The first is drag and atmosphere modelling: at 550 km the atmosphere still has a measurable effect on the orbit, and adding per-satellite aerodynamic coefficients together with an atmosphere model lets us watch the constellation gradually decay — and lets us reason about the stationkeeping budget required to maintain it. Solar radiation pressure sits in the same family: smaller in magnitude, but real, and the per-satellite SRP-coefficient pattern is the same.
A second direction is inter-satellite-link geometry: compute pairwise line-of-sight visibility (optionally accounting for Earth occultation) over time.
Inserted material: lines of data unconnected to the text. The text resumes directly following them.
/-- An order read from its ring becomes live, and names the records of this epoch (R32, R64, R100). -/
def State.takeOrder (s : State) (p q : Nat) (bytes : Line) : State :=
  let x := s.sq p q
  let o0 : Order := { id := s.nextId, p := p, q := q, slot := x.head, cq := x.cq, bytes := bytes, epoch := s.cfg.epoch,
                      book := s.cfg.live.filter (fun y => y.owner == p) }
  let o := match o0.name with | some n => s.withRecords o0.book o0 n | none => o0
  let before := ((s.liveOf p).filter (fun a => o.moves && o.session ≠ 0xFFFF && a.moves && a.session == o.session)).map Order.id
  let s1 := (s.fresh.quitReads (.ring p q)).upPart p (fun y => { (y.upSq q (fun z => { z with head := (z.head + 1) % z.size })) with turn := (q + 1) % 16 })
  let s2 := { s1 with orders := s1.orders ++ [{ o with after := before, waitFor := s.waitList o }] }
  (s2.upCtx p o.session (fun c => { c with fetched := (c.fetched + 1) % 2 ^ 64, hinted := false })).stage2 o.id

/-- Read the entry at the head of a ring through the partition's host face (R97, R103). -/
def State.fetchEntry (s : State) (p q : Nat) : State :=
  let x := s.sq p q
  match s.xlate p (eaAdd x.base (128 * x.head)) false (.ring p q) with
  | (s1, .wait) => s1
  | (s1, .fault ..) => s1.ringError p q 1
  | (s1, .ok pa _) =>
    match s1.heldLine (.ring p q) (pa / 128) with
    | none => (s1.ask (.ring p q) p none (s1.hostFace p) [pa / 128] (s1.spaceAt p x.base))
    | some h =>
      if h.poisoned then (s1.quitReads (.ring p q)).ringError p q 2
      else if s1.nextRing p = some q then s1.takeOrder p q h.bytes
      else s1

/-- ORDER_FETCH: the next order of an eligible ring, or the one of the ring still in stage 2. -/
def State.orderFetch (s : State) (p q : Nat) : State :=
  match (s.liveOf p).find? (fun o => o.q == q && o.phase == .stage2) with
  | some o => s.stage2 o.id
  | none => if s.eligible p q then s.fetchEntry p q else s

/-! ### Stage 3 (R149, R303) -/

/-- The driving stream of an order has fetched its last index tile on the home bench of its session, or on every bench where none of
its tiles runs there (R149). Orders without an index stream count once they are complete. -/
def State.indexDone (s : State) (o : Order) : Bool :=
  match o.name with
  | some .append | some .advise | some .accLoad | some .accStore => false
  | _ =>
    if o.status.isSome then true
    else o.phase == .running && (o.phase2 || (o.bagsKnown &&
      let ts := List.range o.tileCount
      let home := (s.ctx? o.p o.session).map Ctx.home
      let mine := ts.filter (fun t => match o.tileSpan t with | some (_, _, pos) => home == some (s.tileBench o t pos) | none => false)
      (if mine.isEmpty then ts else mine).all (fun t => o.isDelivered t || (o.tile? t).any (fun x => !x.elems.isEmpty))))

/-- Translate one page into a shadow of an order (R303): into that of a stream, or of the order. -/
def State.shadowPage (s : State) (oid : Nat) (a : Access) (tile field : Nat) : State × Need :=
  match s.order? oid with
  | none => (s, .stop)
  | some o =>
    match s.pageFor oid { t := tile, bench := 0 } a a.ea with
    | (s1, _, .ok _ _) =>
      let r := (s1.ranges.find? (fun x => x.2.part == o.p && x.2.covers (eaTag a.ea) (eaVa a.ea / 4096))).map Prod.snd
      (match r with
       | none => s1
       | some r => s1.upOrder oid (fun o =>
          if field = 0 then (if o.shadow.contains r then o else { o with shadow := o.shadow ++ [r] })
          else o.setStream field (fun x => x.addRange r)), .ok)
    | (s1, _, .wait) => (s1, .wait)
    | (s1, _, .fault p out) => (s1.findFault oid tile a a.ea p out, .stop)

/-- Translate a span into the order's shadow, a range at a time. -/
def State.shadowSpan (s : State) (oid : Nat) (a : Access) (page stop : Nat) : Nat → State × Need
  | 0 => (s, .ok)
  | n + 1 =>
    if page ≥ stop then (s, .ok) else
    let ea := (eaTag a.ea) <<< 56 + page * 4096
    match s.shadowPage oid { a with ea := ea, report := some ea } 0xFFFFFFFF 0 with
    | (s1, .ok) =>
      let next := match (s1.order? oid).bind (fun o => o.shadow.find? (fun r => r.covers (eaTag ea) page)) with
        | some r => max (page + 1) (r.page + r.len)
        | none => page + 1
      State.shadowSpan s1 oid a next stop n
    | r => r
That is the natural step toward any constellation-tasking or relay study. Close to that is ground-coverage analysis: for a chosen set of ground points, compute satellite visibility windows and aggregate them across shells to quantify the coverage gain of adding a polar shell.
Finally, the J2-driven drift discussed above motivates maneuver planning: periodic stationkeeping burns to compensate the secular along-track separation, or coordinated burns for constellation reconfiguration. Both fit on top of the same Walker generator presented here.